Дома никто не ждал. Родители уехали в запоздалый отпуск, радуясь хорошим скидкам у
отельеров Болгарии. Вик знал, что его с собой брать не планируют, но на всякий случай
демонстративно дулся – чтобы мама с папой не успели сообразить, как он рад их отъезду и
возможности остаться дома одному.
Нет, родители у него отличные. Но тринадцать – трудный возраст, как любит повторять мама, и в
свои тринадцать Вика тошнило и от семьи, и от школы. Со сверстниками тоже не ладилось –
лучшие друзья внезапно разъехались, а о чем говорить с другими, он не понимал.
Мама говорила, что все сложности закончатся с переходным периодом, который нужно просто
перетерпеть. Папа подмигивал Вику из-за ее спины – он-то знал, что у мужчин не всегда
заканчивается переходный период.
Вик вспомнил, что дома снова кончился хлеб, досадливо нахмурился и свернул в сторону, выходя
на задворки. Здесь замерла покинутая стройка – вырыли котлован, завезли бетонные блоки и
какие-то арматуры, да так и бросили – родители на кухне шептались, что застройщик сбежал с
выделенными деньгами. Котлован облюбовали дети, а вечером – шушера постарше. Мама все
время просила не ходить здесь, но сейчас далеко не вечер.
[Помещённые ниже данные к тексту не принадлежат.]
/-- Ports of a bank that powers up: no notice, no capture, and the store as it was (R64). -/
theorem State.changePorts_powerUp (ps : List SensorPort) (s : State) :
    (s.changePorts Port.powerUp none ps).router = s.router ∧ (s.changePorts Port.powerUp none ps).store = s.store := by
  induction ps generalizing s with
  | nil => exact ⟨rfl, rfl⟩
  | cons p ps ih =>
    obtain ⟨h1, h2⟩ := ih (s.changePort p (s.port p).powerUp none)
    exact ⟨h1.trans (s.changePort_router _ _ _), h2.trans (s.changePort_none _ _).1⟩

/-! ### Banks (R63 to R67) -/

theorem BankId.ports_nodup (b : BankId) : b.ports.Nodup := by cases b <;> decide

theorem Sensors.setBank_other (x : Sensors) {b b' : BankId} (h : b' ≠ b) (k : Bank) :
    (x.setBank b k).bank b' = x.bank b' := by
  cases b <;> cases b' <;> first | rfl | exact absurd rfl h

theorem Sensors.setBank_same (x : Sensors) (b : BankId) (k : Bank) : (x.setBank b k).bank b = k := by cases b <;> rfl

/-- A bank with its ports changed. -/
theorem State.changeBank_bank (s : State) (b b' : BankId) (k : Bank) (f : Port → Port) (o : Option CaptureOutcome) :
    (State.changePorts (s.setBank b k) f o b.ports).sensors.bank b' = if b' = b then k else s.sensors.bank b' := by
  obtain ⟨-, ⟨-, -, hl, hr⟩, -, -⟩ := (s.setBank b k).changePorts_rest f o b.ports
  have hb : ∀ b', (State.changePorts (s.setBank b k) f o b.ports).sensors.bank b' = (s.sensors.setBank b k).bank b' := by
    intro b'
    cases b'
    · exact hl
    · exact hr
  rw [hb]
  split
  · rename_i h; rw [h, Sensors.setBank_same]
  · rename_i h; rw [Sensors.setBank_other _ h]

/-- A bank that powers up (R64, R66). -/
theorem State.powerUpBank_spec (s : State) (b : BankId) (n : Nat) :
    let u := s.powerUpBank b n
    ((u.sensors.bank b).state = .on ∧ (u.sensors.bank b).trips = n ∧ (u.sensors.bank b).clean = 0) ∧
      (∀ b', b' ≠ b → u.sensors.bank b' = s.sensors.bank b') ∧ u.sensors.bankRWait = s.sensors.bankRWait ∧
      (∀ p ∈ b.ports, (u.port p).state = .probing ∧ (u.port p).arrival = (s.port p).arrival) ∧
      (∀ p, p ∉ b.ports → u.port p = s.port p) ∧ u.motors = s.motors ∧ u.store = s.store ∧ u.mixer = s.mixer ∧
      u.supply = s.supply ∧ u.router = s.router := by
  obtain ⟨⟨h1, h2, h3⟩, ⟨-, h5, -, -⟩, -, -⟩ := State.changePorts_rest Port.powerUp none b.ports
    (s.setBank b { s.sensors.bank b with state := .on, trips := n, overTime := 0, clean := 0 })
  obtain ⟨hr, hst⟩ := State.changePorts_powerUp b.ports
    (s.setBank b { s.sensors.bank b with state := .on, trips := n, overTime := 0, clean := 0 })
  have hport : ∀ p, (s.powerUpBank b n).port p = if p ∈ b.ports then (s.port p).powerUp else s.port p := fun p => by
    rw [State.powerUpBank, State.changePorts_port _ _ (BankId.ports_nodup b)]
    cases b <;> rfl
  have hbank : ∀ b', (s.powerUpBank b n).sensors.bank b' =
      if b' = b then { s.sensors.bank b with state := .on, trips := n, overTime := 0, clean := 0 }
      else s.sensors.bank b' := fun b' => s.changeBank_bank b b' _ _ _
  have hwait : (s.setBank b { s.sensors.bank b with state := .on, trips := n, overTime := 0, clean := 0 }).sensors.bankRWait =
      s.sensors.bankRWait := by cases b <;> rfl
  refine ⟨?_, fun b' hb => by rw [hbank, if_neg hb], h5.trans hwait, fun p hp => ?_, fun p hp => by rw [hport, if_neg hp],
    h1, hst, h2, h3, hr⟩
  · rw [hbank, if_pos rfl]; exact ⟨rfl, rfl, rfl⟩
  · rw [hport, if_pos hp]; exact ⟨rfl, rfl⟩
В котловане визжала детвора, среди пятилеток виднелись и более рослые фигуры. Вик
поморщился – ему не нравились подрастающие соседские отпрыски. Впрочем, ему сейчас вообще
никто не нравился, независимо от возраста и пола.
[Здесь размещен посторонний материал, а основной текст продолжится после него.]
-- ==== Sys2Proof/Certificates/Slice0/Obligations.lean ====
section
/-! DEFINITION. The statements about the model, for the provers.  Each docstring names the rule of spec/ it
formalises; a clause that rests on a choice of the model names the log entry. -/

open Sys2Proof Sys2Proof.Machine

/-! ### Encoding (30_encoding.md) -/

/-- Words written out from the opcode map (R92) decode to the commands they stand for, and one illegal word of each
kind (R96) is refused by name. -/
def Obligations.WordsOfTheMapDecode : Prop :=
  decode 0x00000001#32 = .command .init ∧
  decode 0x00000002#32 = .command .quit ∧
  decode 0x00000010#32 = .command .portOpen ∧
  decode 0x00000311#32 = .command (.portClose 3) ∧
  decode 0x0000FF12#32 = .command (.portStart 255) ∧
  decode 0x00000913#32 = .command (.portStop 9) ∧
  decode 0x00000214#32 = .command (.setPortLevel 2) ∧
  decode 0x00000320#32 = .command (.getPortConfig 3) ∧
  decode 0x00000021#32 = .command (.getPortTimestamp 0) ∧
  decode 0x00000022#32 = .command (.getPortBlockTag 0) ∧
  decode 0x00000030#32 = .command (.addData 0) ∧
  decode 0x00010001#32 = .illegal .reservedBits ∧
  decode 0x00000915#32 = .illegal .unknownOpcode ∧
  decode 0x00000101#32 = .illegal .portNotZero

/-- R91: the cases of decode, over the fields RSVD, PORT and OP of the latched word. -/
def Obligations.DecodeFollowsItsCases : Prop :=
  ∀ (s : State) (rsvd : BitVec 16) (port op : BitVec 8),
    s.regs.cmdl.word = (rsvd ++ port ++ op : BitVec 32) →
    let map : List (BitVec 8) := [0x01, 0x02, 0x10, 0x11, 0x12, 0x13, 0x14, 0x20, 0x21, 0x22, 0x30]
    let portless : List (BitVec 8) := [0x01, 0x02, 0x10]
    let illegal : Prop :=
      runCommand s = .next { s with regs := { s.regs with status := .illegalCmd, busy := false } }
    (rsvd ≠ 0 → illegal) ∧
    (op ∉ map → illegal) ∧
    (op = 0x30 → illegal) ∧
    (op ∈ portless → port ≠ 0 → illegal) ∧
    (rsvd = 0 → op ∈ map → op ≠ 0x30 → (op ∈ portless → port = 0) →
      ∃ i : Instr, i.opcode = op.toNat ∧ i.portField = port.toNat ∧ runCommand s = exec i s)

/-- Decode and encode agree: the encoding of a well-formed command decodes to it, whatever its port. -/
def Obligations.DecodeEncodeAgree : Prop := ∀ i : Instr, i.wf → decode (encode i) = .command i

/-- Every word that decodes to a command is well-formed, is the encoding of that command, and selects its row of the
opcode map (R92). -/
def Obligations.EncodeDecodeAgree : Prop :=
  ∀ (w : Word) (i : Instr), decode w = .command i →
    i.wf ∧ encode i = w ∧ w &&& i.rowMask = i.rowMatch

/-! ### The step (43_cadence.md R174, 10_state.md R21) -/

/-- A step in which AMX is to execute its latched command runs the decoded command, on the state whose turn is taken
and whose outputs are cleared. -/
def Obligations.StepRunsLatchedCommand : Prop :=
  ∀ (s : State) (i : Instr), CommandRuns s → decode s.regs.cmdl.word = .command i →
    step s = exec i { s with turns := s.turns.tail, outputs := [] }

/-- `withFetchWord` places a command so that the very next step runs exactly it; the other agents' turns come after
it (log entry 34). -/
def Obligations.FetchWordRuns : Prop :=
  ∀ (s : State) (i : Instr), i.wf →
    step (s.withFetchWord 32 (encode i).toNat) =
      exec i { s with
        regs := { s.regs with cmdl := ⟨encode i, s.regs.args⟩, busy := true }
        life := { s.life with quitPending := false }
        eng := { s.eng with phase := .idle }
        inputs := { s.inputs with resetIn := false }
        outputs := [] }

/-- R96: an illegal word completes with ILLEGAL_CMD and changes no other state. -/
def Obligations.IllegalWordCompletes : Prop :=
  ∀ (s : State) (why : IllegalWord), CommandRuns s → decode s.regs.cmdl.word = .illegal why →
    step s = .next { s with
      turns := s.turns.tail
      outputs := []
      regs := { s.regs with status := .illegalCmd, busy := false } }

/-- R174: in IDLE a latched command goes first; QUIT also executes in HOLD; any other command stays latched while a
cycle runs, whatever the engine does; while QUIT holds there is no evaluation.  That an illegal word, too, stays latched
while a cycle runs is the model's reading, log entry 29.  And, a command latched or not, a cycle sees one port table
from MIX to NOTIFY, which itself writes only tags and service counters, and is cut short only in HOLD (R115): so says
the engine's step of every state, and, under the invariant, every step of the machine but a hardware reset. -/
def Obligations.CommandsAndCyclesExclude : Prop :=
  (∀ s : State, AmxMoves s → s.regs.busy = true →
    (s.life.quitPending = false → s.eng.phase = .idle → step s = runCommand (beginTurn s)) ∧
    (s.life.quitPending = false → s.eng.phase = .hold → decode s.regs.cmdl.word = .command .quit →
      step s = runCommand (beginTurn s)) ∧
    (s.life.quitPending = false → s.eng.phase ≠ .idle →
      (s.eng.phase = .hold → decode s.regs.cmdl.word ≠ .command .quit) →
      step s = engineStep (beginTurn s) ∧ ∀ t, step s = .next t → t.regs = s.regs) ∧
    (s.life.quitPending = true → s.eng.phase = .idle → quitMayComplete s = false →
      ∃ t, step s = .next t ∧ t.regs = s.regs ∧ t.eng.phase = .idle ∧
        t.life.cycleCounter = s.life.cycleCounter)) ∧
  (∀ s t : State, s.eng.phase ≠ .idle → s.eng.phase ≠ .notify → engineStep s = .next t →
    (s.eng.phase ≠ .hold → t.eng.phase ≠ .idle) ∧
    (t.eng.phase ≠ .idle → t.ports = s.ports ∧ t.life = s.life)) ∧
  (∀ s t : State, Inv s → step s = .next t → currentTurn s ≠ .setReset true → s.eng.phase ≠ .idle →
    (s.eng.phase ≠ .notify →
      (s.eng.phase ≠ .hold → t.eng.phase ≠ .idle ∧ t.life = s.life) ∧
      (t.eng.phase ≠ .idle → t.ports = s.ports)) ∧
    (s.eng.phase = .notify → t.life = s.life ∧ ∀ p,
      { t.port p with
        tag := (s.port p).tag, lastServicedCounter := (s.port p).lastServicedCounter } = s.port p))

/-! ### Lifecycle commands (40_lifecycle.md) -/

/-- R110, R112: INIT starts the block; a sink-open failure completes with OK and is finalized at once; INIT while
INITIALIZED is turned away. -/
def Obligations.InitFollowsItsRule : Prop :=
  ∀ s : State,
    (s.life.initialized = true →
      exec .init s = .next { s with regs := { s.regs with status := .alreadyInit, busy := false } }) ∧
    (s.life.initialized = false →
      ∃ t, exec .init s = .next t ∧
        (s.inputs.sinkOk = true ∧ (s.regs.cfgOut.getLsbD 1 = true → s.inputs.captureOk = true) →
          t.life = { initialized := true, running := true, stopping := false, finalized := false
                     sinkFail := false, stopReq := false, quitPending := false, portsInUse := 0
                     cycleCounter := 0, startTimestamp := s.inputs.now } ∧
          t.out.sent = false) ∧
        (s.inputs.sinkOk = false ∨ (s.regs.cfgOut.getLsbD 1 = true ∧ s.inputs.captureOk = false) →
          t.life = { initialized := true, running := false, stopping := false, finalized := true
                     sinkFail := true, stopReq := false, quitPending := false, portsInUse := 0
                     cycleCounter := 0, startTimestamp := s.inputs.now } ∧
          t.out.sent = true) ∧
        t.ports = List.replicate s.par.portCount Port.zero ∧
        t.out.wslot = 0 ∧ t.out.wmix = 0 ∧ t.out.q = [] ∧
        t.eng = { s.eng with phase := .idle } ∧
        t.regs = { s.regs with status := .ok, busy := false } ∧
        CommandFrame s t)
Сегодня сбившиеся в кучу подростки были как-то особенно оживлены. Нет, они всегда были
беспокойны, но когда переросли свои десять лет, стали меньше вопить и носиться, стараясь
разговаривать степенно и важно, подражая взрослым. Это выглядело смешно и мерзко.
Их родители Вику тоже не нравились.
Он снова посмотрел на столпившихся ребят, сжал в кармане брюк кастет, продел в него пальцы.
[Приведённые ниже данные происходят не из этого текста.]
-- ==== Sys2Proof/Laws/Engine.lean ====
section
/-! SUPPORT. What a step of the cycle engine, of the consumer and of the machine can do, said once for each. -/

namespace Sys2Proof.Machine

variable {s t : State}

/-- A sample read of MIX: its four bytes are plain memory, and the sample joins those read before. -/
theorem mixRead_cases {i : Nat} (h : mixRead i s = .next t) :
    accessStop s 4 (blockSample s.par (s.port i) s.eng.mixBuf.length) = none ∧
    t = { s with
      eng := { s.eng with
        mixBuf := s.eng.mixBuf ++ [ldF32 s.par s.mem (blockSample s.par (s.port i) s.eng.mixBuf.length)] } } := by
  unfold mixRead at h
  simp only at h
  split at h
  · rename_i stop hstop
    exact absurd (h ▸ hstop) accessStop_not_next
  · exact ⟨‹_›, next_inj h⟩

/-- One step of MIX at a started port: a sample read, the block mixed, a zero write, or the port done. -/
theorem mixStarted_cases {i : Nat} (h : mixStarted i s = .next t) :
    (s.eng.mixZeroing = false ∧ s.eng.mixBuf.length < blockLength (s.port i) ∧ mixRead i s = .next t) ∨
    (s.eng.mixZeroing = false ∧ blockLength (s.port i) ≤ s.eng.mixBuf.length ∧
      t = mixBlock i s.eng.mixBuf s) ∨
    (s.eng.mixZeroing = true ∧ s.eng.mixPos < blockLength (s.port i) ∧ t = mixZero i s) ∨
    (s.eng.mixZeroing = true ∧ blockLength (s.port i) ≤ s.eng.mixPos ∧ t = mixNext i s) := by
  unfold mixStarted at h
  by_cases hz : s.eng.mixZeroing = true
  · rw [if_pos hz] at h
    by_cases hp : s.eng.mixPos < blockLength (s.port i)
    · rw [if_pos hp] at h
      exact .inr (.inr (.inl ⟨hz, hp, next_inj h⟩))
    · rw [if_neg hp] at h
      exact .inr (.inr (.inr ⟨hz, Nat.le_of_not_lt hp, next_inj h⟩))
  · rw [if_neg hz] at h
    have hz' := Bool.eq_false_of_not_eq_true hz
    split at h
    · exact .inl ⟨hz', ‹_›, h⟩
    · exact .inr (.inl ⟨hz', Nat.le_of_not_lt ‹_›, next_inj h⟩)

/-- One step of MIX: a step at a started port, a port passed over, or the end of the phase. -/
theorem mixStep_cases (h : mixStep s = .next t) :
    (s.eng.mixPort < s.par.portCount ∧ (s.port s.eng.mixPort).started = true ∧
      mixStarted s.eng.mixPort s = .next t) ∨
    (s.eng.mixPort < s.par.portCount ∧ (s.port s.eng.mixPort).started = false ∧
      t = { s with eng := { s.eng with mixPort := s.eng.mixPort + 1 } }) ∨
    (s.par.portCount ≤ s.eng.mixPort ∧ t = mixEnd s) := by
  unfold mixStep at h
  simp only at h
  by_cases hp : s.eng.mixPort < s.par.portCount
  · rw [if_pos hp] at h
    by_cases hs : (s.port s.eng.mixPort).started = true
    · rw [if_pos hs] at h
      exact .inl ⟨hp, hs, h⟩
    · rw [if_neg hs] at h
      exact .inr (.inl ⟨hp, Bool.eq_false_of_not_eq_true hs, next_inj h⟩)
  · rw [if_neg hp] at h
    exact .inr (.inr ⟨Nat.le_of_not_lt hp, next_inj h⟩)

/-- The stop check: no stop, or finalize() after the stop request that ENV_STOP makes (R115, R118). -/
theorem stopCheck_cases (h : stopCheck s = some t) :
    (s.life.running = true ∧ s.inputs.envStop = true ∧ t = finalize (requestStop s)) ∨
    (s.life.stopReq = true ∧ ¬(s.life.running = true ∧ s.inputs.envStop = true) ∧ t = finalize s) := by
  unfold stopCheck at h
  by_cases he : s.life.running = true ∧ s.inputs.envStop = true
  · refine .inl ⟨he.1, he.2, ?_⟩
    simpa [he.1, he.2, eq_comm] using h
  · have hb : (s.life.running && s.inputs.envStop) = false := by
      simpa using he
    rw [hb] at h
    by_cases hr : s.life.stopReq = true
    · exact .inr ⟨hr, he, by simpa [hr, eq_comm] using h⟩
    · simp [hr] at h

/-- A step in IDLE: no step, a stop acted on, or an evaluation (R115, R170, R174). -/
theorem idleStep_cases (h : idleStep s = t) :
    (s.life.running = false ∧ t = s) ∨
    (s.life.running = true ∧ stopCheck s = some t) ∨
    (s.life.running = true ∧ stopCheck s = none ∧ s.regs.busy = true ∧ t = s) ∨
    (s.life.running = true ∧ stopCheck s = none ∧ s.regs.busy = false ∧ t = evaluate s) := by
  unfold idleStep at h
  split at h
  · split at h
    · exact .inr (.inl ⟨‹_›, h ▸ ‹_›⟩)
    · split at h
      · exact .inr (.inr (.inl ⟨‹_›, ‹_›, ‹_›, h.symm⟩))
      · exact .inr (.inr (.inr ⟨‹_›, ‹_›, Bool.eq_false_of_not_eq_true ‹_›, h.symm⟩))
  · exact .inl ⟨Bool.eq_false_of_not_eq_true ‹_›, h.symm⟩

/-- An evaluation: not due, skipped, or a cycle begun (R170, R176). -/
theorem evaluate_cases (h : evaluate s = t) :
    (cycleDue s = false ∧ t = s) ∨
    (cycleDue s = true ∧ s.inputs.pause = true ∧ t = countCycle s) ∨
    (cycleDue s = true ∧ s.inputs.pause = false ∧ t = startMix (countCycle s)) := by
  unfold evaluate at h
  split at h
  · split at h
    · exact .inr (.inl ⟨‹_›, ‹_›, h.symm⟩)
    · exact .inr (.inr ⟨‹_›, Bool.eq_false_of_not_eq_true ‹_›, h.symm⟩)
  · exact .inl ⟨Bool.eq_false_of_not_eq_true ‹_›, h.symm⟩

/-- CONVERT: HOLD, or the write into the slot (R211, R220). -/
theorem convertStep_cases (h : convertStep s = t) :
    (s.out.wmix = 0 ∧ queueFull s = true ∧ t = s.setPhase .hold) ∨
    ((0 < s.out.wmix ∨ queueFull s = false) ∧ t = convertFill s) := by
  unfold convertStep at h
  split at h
  · rename_i hc; exact .inl ⟨hc.1, hc.2, h.symm⟩
  · rename_i hc
    refine .inr ⟨?_, h.symm⟩
    rcases Nat.eq_zero_or_pos s.out.wmix with h0 | h0
    · exact .inr (by simpa [h0] using hc)
    · exact .inl h0

/-- HOLD: a stop, a free slot, or still holding (R220, R271). -/
theorem holdStep_cases (h : holdStep s = t) :
    stopCheck s = some t ∨
    (stopCheck s = none ∧ queueFull s = true ∧ t = s) ∨
    (stopCheck s = none ∧ queueFull s = false ∧ t = s.setPhase .convert) := by
  unfold holdStep at h
  split at h
  · exact .inl (h ▸ ‹_›)
  · split at h
    · exact .inr (.inl ⟨‹_›, ‹_›, h.symm⟩)
    · exact .inr (.inr ⟨‹_›, Bool.eq_false_of_not_eq_true ‹_›, h.symm⟩)

/-- One step of NOTIFY at a started port: its entry advanced, or its read-index word written to plain memory
(R240). -/
theorem notifyStarted_cases {i : Nat} (h : notifyStarted i s = .next t) :
    (s.eng.notifyWord = none ∧ t = advancePort i s) ∨
    (∃ np, s.eng.notifyWord = some np ∧ accessStop s 8 (s.port i).readIndexAddress.toNat = none ∧
      t = publishPort i np s) := by
  unfold notifyStarted at h
  split at h
  · exact .inl ⟨‹_›, next_inj h⟩
  · split at h
    · rename_i stop hstop
      exact absurd (h ▸ hstop) accessStop_not_next
    · exact .inr ⟨_, ‹_›, ‹_›, next_inj h⟩

/-- One step of NOTIFY: a step at a started port, a port passed over, or the end of the cycle (R240, R247). -/
theorem notifyStep_cases (h : notifyStep s = .next t) :
    (s.eng.notifyAt < s.par.portCount ∧ (s.port s.eng.notifyAt).started = true ∧
      notifyStarted s.eng.notifyAt s = .next t) ∨
    (s.eng.notifyAt < s.par.portCount ∧ (s.port s.eng.notifyAt).started = false ∧
      t = { s with eng := { s.eng with notifyAt := s.eng.notifyAt + 1 } }) ∨
    (s.par.portCount ≤ s.eng.notifyAt ∧ t = notifyEnd s) := by
  unfold notifyStep at h
  simp only at h
  by_cases hp : s.eng.notifyAt < s.par.portCount
  · rw [if_pos hp] at h
    by_cases hs : (s.port s.eng.notifyAt).started = true
    · rw [if_pos hs] at h
      exact .inl ⟨hp, hs, h⟩
    · rw [if_neg hs] at h
      exact .inr (.inl ⟨hp, Bool.eq_false_of_not_eq_true hs, next_inj h⟩)
  · rw [if_neg hp] at h
    exact .inr (.inr ⟨Nat.le_of_not_lt hp, next_inj h⟩)

/-- A step of the cycle engine, by phase (R173). -/
theorem engineStep_cases (h : engineStep s = .next t) :
    (s.eng.phase = .idle ∧ idleStep s = t) ∨
    (s.eng.phase = .mix ∧ mixStep s = .next t) ∨
    (s.eng.phase = .convert ∧ convertStep s = t) ∨
    (s.eng.phase = .hold ∧ holdStep s = t) ∨
    (s.eng.phase = .notify ∧ notifyStep s = .next t) := by
  unfold engineStep at h
  split at h
  · exact .inl ⟨‹_›, (next_inj h).symm⟩
  · exact .inr (.inl ⟨‹_›, h⟩)
  · exact .inr (.inr (.inl ⟨‹_›, (next_inj h).symm⟩))
  · exact .inr (.inr (.inr (.inl ⟨‹_›, (next_inj h).symm⟩)))
  · exact .inr (.inr (.inr (.inr ⟨‹_›, h⟩)))

/-- AMX's turn: nothing under reset, a command, or the cycle engine (R174, R290). -/
theorem amxStep_cases (h : amxStep s = .next t) :
    (s.inputs.resetIn = true ∧ t = s) ∨
    (s.inputs.resetIn = false ∧ commandReady s = true ∧ runCommand s = .next t) ∨
    (s.inputs.resetIn = false ∧ commandReady s = false ∧ engineStep s = .next t) := by
  unfold amxStep at h
  split at h
  · exact .inl ⟨‹_›, next_inj h⟩
  · split at h
    · exact .inr (.inl ⟨Bool.eq_false_of_not_eq_true ‹_›, ‹_›, h⟩)
    · exact .inr (.inr ⟨Bool.eq_false_of_not_eq_true ‹_›, Bool.eq_false_of_not_eq_true ‹_›, h⟩)

/-- The consumer's pop: a slot, the sentinel, or a wait (R217). -/
theorem consumerPop_cases (h : consumerPop s = t) :
    (∃ j rest, s.out.q = j :: rest ∧
      t = { s with
        out := { s.out with q := rest }
        outputs := s.outputs ++ [.slot (outFmt s) (s.out.slots.getD j.val [])]
        waiting := false }) ∨
    (s.out.q = [] ∧ s.out.sent = true ∧
      t = { s with
        out := { s.out with sent := false }
        outputs := s.outputs ++ [.sentinel]
        waiting := false }) ∨
    (s.out.q = [] ∧ s.out.sent = false ∧ t = { s with waiting := true }) := by
  unfold consumerPop at h
  split at h
  · exact .inl ⟨_, _, ‹_›, h.symm⟩
  · split at h
    · exact .inr (.inl ⟨‹_›, ‹_›, h.symm⟩)
    · exact .inr (.inr ⟨‹_›, Bool.eq_false_of_not_eq_true ‹_›, h.symm⟩)

/-! ### NOTIFY, port by port -/

/-- One port's notification leaves the other ports alone. -/
theorem notifyPort_port (i j : Nat) (h : i < s.ports.length) :
    (notifyPort s i).port j =
      if i = j ∧ (s.port i).started = true then notifiedPort s (s.port i) else s.port j := by
  unfold notifyPort
  split
  · rename_i hs
    by_cases hij : i = j
    · subst hij
      rw [if_pos ⟨rfl, hs⟩]
      exact setPort_port_same s i (notifiedPort s (s.port i)) h
    · rw [if_neg fun hc => hij hc.1]
      exact setPort_port_other s i j (notifiedPort s (s.port i)) hij
  · rename_i hs
    rw [if_neg fun hc => hs hc.2]

/-- What notification leaves alone. -/
theorem notifyPort_frame (i : Nat) :
    (notifyPort s i).par = s.par ∧ (notifyPort s i).life = s.life ∧ (notifyPort s i).regs = s.regs ∧
    (notifyPort s i).eng = s.eng ∧ (notifyPort s i).out = s.out ∧ (notifyPort s i).inputs = s.inputs ∧
    (notifyPort s i).memMap = s.memMap ∧ (notifyPort s i).turns = s.turns ∧
    (notifyPort s i).outputs = s.outputs ∧ (notifyPort s i).draws = s.draws ∧
    (notifyPort s i).waiting = s.waiting ∧ (notifyPort s i).ports.length = s.ports.length := by
  unfold notifyPort
  split <;> simp [State.setPort]

/-- What a sequence of notifications leaves alone. -/
theorem foldl_notifyPort_frame (l : List Nat) (s : State) :
    (l.foldl notifyPort s).par = s.par ∧ (l.foldl notifyPort s).life = s.life ∧
    (l.foldl notifyPort s).regs = s.regs ∧ (l.foldl notifyPort s).eng = s.eng ∧
    (l.foldl notifyPort s).out = s.out ∧ (l.foldl notifyPort s).inputs = s.inputs ∧
    (l.foldl notifyPort s).memMap = s.memMap ∧ (l.foldl notifyPort s).turns = s.turns ∧
    (l.foldl notifyPort s).outputs = s.outputs ∧ (l.foldl notifyPort s).draws = s.draws ∧
    (l.foldl notifyPort s).waiting = s.waiting ∧ (l.foldl notifyPort s).ports.length = s.ports.length := by
  induction l generalizing s with
  | nil => simp
  | cons i l ih =>
    have h1 := notifyPort_frame (s := s) i
    have h2 := ih (notifyPort s i)
    simp only [List.foldl_cons]
    simp_all

end Sys2Proof.Machine
end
Малолеток бить нельзя, вою потом не оберешься. Хамовитые быдловатые пузаны-родители
придут к ним домой, будут угрожать. У папы много знакомых в полиции, об этом знают и все
обойдется, но мама снова будет плакать на кухне, а отец – смотреть так, словно Вик ее ударил.
Так уже было несколько раз. Поэтому дворовые Вика не любили, но опасались.
Они не услышали, как он подошел.
- Смотри, смотри, как извивается, тварь!
- А ну дай его сюда! Где зажигалка?!
Подросток заскрипел зубами – этого он тоже не любил. Сколько себя помнил, в доме всегда были
животные. Кошки – их любила мама. И добрая старая овчарка – любимица отца. Она катала Вика,
когда он был маленьким, безропотно позволяла дергать за хвост и уши. Маленьким он часто
засыпал под боком Найды, когда родителей не было дома. Она умерла от старости несколько лет
назад, и папа до сих грустил. И не он один.
Вик не понимал, как можно мучить животных, какая в этом радость. Мало сломанных игрушек?...
Начиная злиться, он растолкал ближайших к нему детей, хотя собирался пройти мимо. В центре
стоял Жорка, мелкий, но уже такой же пузатый и щекастый, как его отец.
Жорку Вик особенно не любил. Он прекрасно понимал, что значит масляный взгляд, которым
папаша Жорки ощупывал мамину спину, сталкиваясь с ней в подъезде или в магазине.
Достойный отпрыск своего отца держал палку, к которой проволокой был прикручен кто-то
живой. Пока живой. Гибкое тело извивалось и било хвостом.
- Положил на землю и пшёл вон отсюда, - угрюмо процедил Вик.
Жорка набычился, маленький лоб собрался складками, нависая над густыми бровями.
- А чё это ты, чё… Это мы его нашли!
- Я сказал положил и пшёл вон! – рявкнул Вик, вытаскивая руку из кармана и встряхивая плечами.
Мелюзги было больше, но на то она и мелюзга – связываться побоялись. Кулаки Вика здесь еще
хорошо помнили, особенно с прошлого раза. Жаль, тогда он так и не смог помочь щенку, которого
отобрал у этой шоблы слишком поздно. Кутенок умер дома, на подстеленной тряпице, и мама
снова плакала, а отец, бледный и злой, выговаривал пришедшим разбираться соседям
непривычно высоким голосом, и Вик слышал обрывки фраз: «…на учет! Все маньяки начинали с
издевательств над животными… Хотите неприятностей и надзора? Я вам устрою, если сами за
своими демонятами присмотреть не способны… с малых лет нужно воспитывать доброту…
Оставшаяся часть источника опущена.